Jayachitra V P, Nivetha S, Nivetha R, Harini R
Department of Computer Technology, MIT campus, Anna University, Chennai, India.
Biomed Signal Process Control. 2021 Sep;70:102960. doi: 10.1016/j.bspc.2021.102960. Epub 2021 Jul 7.
The COVID-19 emerged at the end of 2019 and has become a global pandemic. There are many methods for COVID-19 prediction using a single modality. However, none of them predicts with 100% accuracy, as each individual exhibits varied symptoms for the disease. To decrease the rate of misdiagnosis, multiple modalities can be used for prediction. Besides, there is also a need for a self-diagnosis system to narrow down the risk of virus spread in testing centres. Therefore, we propose a robust IoT and deep learning-based multi-modal data classification method for the accurate prediction of COVID-19. Generally, highly accurate models require deep architectures. In this work, we introduce two lightweight models, namely CovParaNet for audio (cough, speech, breathing) classification and CovTinyNet for image (X-rays, CT scans) classification. These two models were identified as the best unimodal models after comparative analysis with the existing benchmark models. Finally, the obtained results of the five independently trained unimodal models are integrated by a novel dynamic multimodal Random Forest classifier. The lightweight CovParaNet and CovTinyNet models attain a maximum accuracy of 97.45% and 99.19% respectively even with a small dataset. The proposed dynamic multimodal fusion model predicts the final result with 100% accuracy, precision, and recall, and the online retraining mechanism enables it to extend its support even in a noisy environment. Furthermore, the computational complexity of all the unimodal models is minimized tremendously and the system functions effectively with 100% reliability even in the absence of any one of the input modalities during testing.

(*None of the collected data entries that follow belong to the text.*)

-- ==== Sys2Proof/Machine/Port.lean ====
section
/-! DEFINITION. The two ports and the reset input (R3, R50, R60): one event of the host at a time, each one indivisible step
(R58). -/

namespace Sys2Proof.Machine

/-- One word on the command port (R70, R76): the command it decodes to is executed, and a word that is no command is rejected
with its cause (R201). -/
def applyWord (w : Word) (s : State) : Host.Outcome State Fault Refusal :=
  match decode w with
  | .cmd i => exec i s
  | .reject c => .next (s.cmdError c)

/-- One access to the read port (R57): the value returned is recorded, and the core's state is not touched. -/
def applyRead (a : RdAddr) (s : State) : Host.Outcome State Fault Refusal :=
  .next (s.logRead { addr := a, data := s.rd a })

/-- One event of the host. -/
def applyEvent (e : HostEvent) (s : State) : Host.Outcome State Fault Refusal :=
  match e with
  | .command w => applyWord w s
  | .read a => applyRead a s
  | .reset => .next s.applyReset

/-- The host's next event takes effect; while the host does nothing, the core holds its state (R215). -/
def serveHost (s : State) : Host.Outcome State Fault Refusal :=
  match s.takeEvent with
  | none => .next s
  | some (e, t) => applyEvent e t

/-- A list of command words applied in order, stopping where one does not answer a next state. -/
def applyWords : List Word → State → Host.Outcome State Fault Refusal
  | [], s => .next s
  | w :: ws, s =>
    match applyWord w s with
    | .next t => applyWords ws t
    | .fault r => .fault r
    | .refused r => .refused r

/-- A list of commands executed in order, stopping where one does not answer a next state. -/
def execAll : List Instr → State → Host.Outcome State Fault Refusal
  | [], s => .next s
  | i :: is, s =>
    match exec i s with
    | .next t => execAll is t
    | .fault r => .fault r
    | .refused r => .refused r

/-- The bytes a command folds in a state, in order (R126's and R127's byte tables, R155): none when it is rejected. -/
def bytesFolded (i : Instr) (s : State) : List Byte :=
  match s.sequenceError i with
  | some _ => []
  | none =>
    match i with
    | .nop => []
    | .init => []
    | .unit u => unitBytes s.pv s.pend u
    | .endInput => endBytes s.pv s.pend
    | .fold b => [b]
    | .hexb _ => []

/-- The bytes a list of commands folds, in order, from a state on (R128). -/
def foldedBytes : List Instr → State → List Byte
  | [], _ => []
  | i :: is, s =>
    bytesFolded i s ++
    match exec i s with
    | .next t => foldedBytes is t
    | .fault _ => []
    | .refused _ => []

/-- The commands of DIGEST "text" (R79, R185): INIT, one UNIT per code unit, END. -/
def digestCommands (text : List CodeUnit) : List Instr := .init :: (text.map .unit ++ [.endInput])

/-- One word delivered by a narrower bus as four bytes, in the open order CMD_BYTE_ORDER (R9, R54): the core sees only the
32-bit word. -/
def applyBytes (bytes : Fin 4 → Byte) (s : State) : Host.Outcome State Fault Refusal :=
  applyWord (cmdWordOfBytes bytes) s

end Sys2Proof.Machine
end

2019年末出现的新型冠状病毒肺炎已成为全球大流行病。有许多使用单一模态进行新型冠状病毒肺炎预测的方法。然而,由于每个人感染该疾病后表现出的症状各不相同,没有一种方法能达到100%的准确率。为了降低误诊率,可以使用多种模态进行预测。此外,还需要一个自我诊断系统来降低病毒在检测中心传播的风险。因此,我们提出了一种基于物联网和深度学习的强大多模态数据分类方法,用于准确预测新型冠状病毒肺炎。一般来说,高精度模型需要深度架构。在这项工作中,我们引入了两个轻量级模型,即用于音频(咳嗽、语音、呼吸)分类的CovParaNet和用于图像(X光、CT扫描)分类的CovTinyNet。在与现有基准模型进行对比分析后,这两个模型被确定为最佳单模态模型。最后,通过一种新颖的动态多模态随机森林分类器对五个独立训练的单模态模型的结果进行整合。即使在数据集较小的情况下,轻量级的CovParaNet和CovTinyNet模型分别达到了97.45%和99.19%的最高准确率。所提出的动态多模态融合模型以100%的准确率、精确率和召回率预测最终结果,并且在线再训练机制使其即使在嘈杂环境中也能提供支持。此外,所有单模态模型的计算复杂度都大幅降低,并且即使在测试期间缺少任何一种输入模态的情况下,系统也能以100%的可靠性有效运行。